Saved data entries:
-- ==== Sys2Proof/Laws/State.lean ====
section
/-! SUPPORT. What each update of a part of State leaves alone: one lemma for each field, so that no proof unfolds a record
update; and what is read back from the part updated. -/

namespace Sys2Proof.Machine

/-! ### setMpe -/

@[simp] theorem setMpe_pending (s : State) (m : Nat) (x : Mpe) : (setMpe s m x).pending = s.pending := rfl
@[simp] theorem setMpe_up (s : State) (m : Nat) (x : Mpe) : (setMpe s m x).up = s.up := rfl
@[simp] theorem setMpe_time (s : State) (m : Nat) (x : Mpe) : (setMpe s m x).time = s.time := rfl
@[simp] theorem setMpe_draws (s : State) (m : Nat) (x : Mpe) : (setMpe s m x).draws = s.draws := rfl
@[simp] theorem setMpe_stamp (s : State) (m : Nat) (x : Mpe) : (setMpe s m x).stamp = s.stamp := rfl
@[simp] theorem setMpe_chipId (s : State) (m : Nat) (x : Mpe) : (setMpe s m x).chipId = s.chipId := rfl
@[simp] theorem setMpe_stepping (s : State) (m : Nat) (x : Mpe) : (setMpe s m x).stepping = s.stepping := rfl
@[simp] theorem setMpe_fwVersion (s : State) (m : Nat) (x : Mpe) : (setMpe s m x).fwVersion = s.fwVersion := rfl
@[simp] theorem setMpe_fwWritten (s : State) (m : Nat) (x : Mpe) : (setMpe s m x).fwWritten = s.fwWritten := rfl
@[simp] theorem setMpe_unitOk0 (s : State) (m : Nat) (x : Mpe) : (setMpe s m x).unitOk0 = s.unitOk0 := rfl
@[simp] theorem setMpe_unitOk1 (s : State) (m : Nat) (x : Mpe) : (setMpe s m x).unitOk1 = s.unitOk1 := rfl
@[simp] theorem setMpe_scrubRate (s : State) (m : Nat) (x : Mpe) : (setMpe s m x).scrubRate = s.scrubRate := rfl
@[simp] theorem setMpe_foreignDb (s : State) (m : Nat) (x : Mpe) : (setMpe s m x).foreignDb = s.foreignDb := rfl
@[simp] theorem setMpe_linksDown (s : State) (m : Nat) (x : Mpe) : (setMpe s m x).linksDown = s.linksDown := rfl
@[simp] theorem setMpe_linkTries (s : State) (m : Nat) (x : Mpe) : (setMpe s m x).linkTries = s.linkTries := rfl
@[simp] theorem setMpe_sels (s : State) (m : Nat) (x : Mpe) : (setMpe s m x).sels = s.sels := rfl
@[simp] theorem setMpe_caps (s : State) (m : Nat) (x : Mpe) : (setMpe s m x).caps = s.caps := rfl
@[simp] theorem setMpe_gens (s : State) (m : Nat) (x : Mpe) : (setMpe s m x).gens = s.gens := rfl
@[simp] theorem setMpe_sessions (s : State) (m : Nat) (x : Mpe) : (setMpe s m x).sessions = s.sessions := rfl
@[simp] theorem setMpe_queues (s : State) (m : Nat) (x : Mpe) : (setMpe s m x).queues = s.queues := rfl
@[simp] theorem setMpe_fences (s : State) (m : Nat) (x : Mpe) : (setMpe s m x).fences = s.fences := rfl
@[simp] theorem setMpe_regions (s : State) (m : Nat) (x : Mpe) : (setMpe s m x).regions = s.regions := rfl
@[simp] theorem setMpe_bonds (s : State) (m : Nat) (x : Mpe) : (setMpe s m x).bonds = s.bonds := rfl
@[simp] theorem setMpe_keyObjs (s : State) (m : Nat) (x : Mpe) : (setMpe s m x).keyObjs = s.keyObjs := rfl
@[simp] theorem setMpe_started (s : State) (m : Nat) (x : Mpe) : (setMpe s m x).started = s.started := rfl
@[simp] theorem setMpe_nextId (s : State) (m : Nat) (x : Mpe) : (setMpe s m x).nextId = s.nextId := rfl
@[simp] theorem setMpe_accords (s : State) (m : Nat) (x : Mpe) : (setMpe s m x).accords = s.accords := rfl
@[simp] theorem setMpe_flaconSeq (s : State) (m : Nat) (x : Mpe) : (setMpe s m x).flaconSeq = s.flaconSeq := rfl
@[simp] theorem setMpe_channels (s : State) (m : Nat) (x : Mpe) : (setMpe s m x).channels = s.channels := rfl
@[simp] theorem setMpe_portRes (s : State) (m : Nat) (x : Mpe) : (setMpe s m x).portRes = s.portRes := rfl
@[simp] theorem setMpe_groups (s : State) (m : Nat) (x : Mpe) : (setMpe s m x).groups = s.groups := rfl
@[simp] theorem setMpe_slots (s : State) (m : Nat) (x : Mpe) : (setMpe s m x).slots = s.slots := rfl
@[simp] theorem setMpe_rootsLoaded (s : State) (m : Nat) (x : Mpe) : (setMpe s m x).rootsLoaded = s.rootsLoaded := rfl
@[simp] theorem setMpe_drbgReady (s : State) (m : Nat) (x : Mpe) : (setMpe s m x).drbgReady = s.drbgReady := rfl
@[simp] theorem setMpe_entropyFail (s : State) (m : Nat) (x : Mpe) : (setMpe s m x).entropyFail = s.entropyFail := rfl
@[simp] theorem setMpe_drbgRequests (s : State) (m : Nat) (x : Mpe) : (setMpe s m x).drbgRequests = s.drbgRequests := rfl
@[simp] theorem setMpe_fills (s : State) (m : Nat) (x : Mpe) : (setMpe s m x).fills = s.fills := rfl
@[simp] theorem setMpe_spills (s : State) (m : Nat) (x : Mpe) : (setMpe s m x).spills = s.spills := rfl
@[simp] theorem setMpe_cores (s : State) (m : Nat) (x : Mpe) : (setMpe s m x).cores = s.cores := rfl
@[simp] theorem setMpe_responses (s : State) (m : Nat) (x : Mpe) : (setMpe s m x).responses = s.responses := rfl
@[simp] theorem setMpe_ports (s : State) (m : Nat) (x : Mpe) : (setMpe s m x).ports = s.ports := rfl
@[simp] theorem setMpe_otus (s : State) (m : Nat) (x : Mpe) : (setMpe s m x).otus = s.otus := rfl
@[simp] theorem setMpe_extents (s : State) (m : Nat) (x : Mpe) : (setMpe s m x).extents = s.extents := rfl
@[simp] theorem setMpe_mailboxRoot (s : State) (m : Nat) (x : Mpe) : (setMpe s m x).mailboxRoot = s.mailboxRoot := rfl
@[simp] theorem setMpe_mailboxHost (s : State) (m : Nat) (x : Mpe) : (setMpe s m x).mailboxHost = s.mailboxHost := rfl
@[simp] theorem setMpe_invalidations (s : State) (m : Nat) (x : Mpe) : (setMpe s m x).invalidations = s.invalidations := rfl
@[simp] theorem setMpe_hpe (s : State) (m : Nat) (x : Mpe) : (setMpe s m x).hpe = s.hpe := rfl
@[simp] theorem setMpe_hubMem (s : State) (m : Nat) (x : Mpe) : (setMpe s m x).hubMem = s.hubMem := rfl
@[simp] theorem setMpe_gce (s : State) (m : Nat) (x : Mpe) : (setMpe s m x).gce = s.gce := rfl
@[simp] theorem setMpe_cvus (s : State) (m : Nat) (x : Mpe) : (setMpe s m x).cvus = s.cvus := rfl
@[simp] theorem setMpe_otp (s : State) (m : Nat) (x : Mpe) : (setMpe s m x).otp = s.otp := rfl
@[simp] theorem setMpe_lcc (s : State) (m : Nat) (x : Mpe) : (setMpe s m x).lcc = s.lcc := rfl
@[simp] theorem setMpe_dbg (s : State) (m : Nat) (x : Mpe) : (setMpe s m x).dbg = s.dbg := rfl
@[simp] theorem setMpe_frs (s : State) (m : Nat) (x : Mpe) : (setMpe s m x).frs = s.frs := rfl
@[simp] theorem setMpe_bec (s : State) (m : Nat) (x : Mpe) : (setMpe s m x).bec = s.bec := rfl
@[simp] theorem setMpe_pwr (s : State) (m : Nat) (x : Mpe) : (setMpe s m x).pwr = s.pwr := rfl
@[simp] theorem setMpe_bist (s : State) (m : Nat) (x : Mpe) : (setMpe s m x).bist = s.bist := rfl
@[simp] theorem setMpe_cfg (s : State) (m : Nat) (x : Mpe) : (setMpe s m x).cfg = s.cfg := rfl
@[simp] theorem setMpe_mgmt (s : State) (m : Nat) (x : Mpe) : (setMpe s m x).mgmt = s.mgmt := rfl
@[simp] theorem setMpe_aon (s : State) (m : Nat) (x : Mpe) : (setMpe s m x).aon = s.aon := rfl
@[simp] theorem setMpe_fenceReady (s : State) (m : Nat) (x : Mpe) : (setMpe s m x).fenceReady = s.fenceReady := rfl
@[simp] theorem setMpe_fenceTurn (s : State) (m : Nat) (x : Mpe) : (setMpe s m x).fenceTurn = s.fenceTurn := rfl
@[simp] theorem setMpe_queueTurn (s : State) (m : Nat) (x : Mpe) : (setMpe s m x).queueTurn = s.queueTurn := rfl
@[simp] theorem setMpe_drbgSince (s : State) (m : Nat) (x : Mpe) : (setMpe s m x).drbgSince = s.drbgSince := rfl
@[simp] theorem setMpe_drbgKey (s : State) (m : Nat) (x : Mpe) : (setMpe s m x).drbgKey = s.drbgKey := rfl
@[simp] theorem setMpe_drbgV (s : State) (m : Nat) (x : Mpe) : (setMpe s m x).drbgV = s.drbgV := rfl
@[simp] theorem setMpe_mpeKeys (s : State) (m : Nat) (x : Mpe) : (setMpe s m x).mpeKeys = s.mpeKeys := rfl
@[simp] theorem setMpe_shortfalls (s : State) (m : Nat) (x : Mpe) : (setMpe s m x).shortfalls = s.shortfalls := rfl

**What the task asks**
Take exactly the lines from the one containing "s.unitOk1 := rfl" through the one containing "s.scrubRate := rfl" in the data above, and output them with nothing added.

**Your response**
@[simp] theorem setMpe_unitOk1 (s : State) (m : Nat) (x : Mpe) : (setMpe s m x).unitOk1 = s.unitOk1 := rfl
@[simp] theorem setMpe_scrubRate (s : State) (m : Nat) (x : Mpe) : (setMpe s m x).scrubRate = s.scrubRate := rfl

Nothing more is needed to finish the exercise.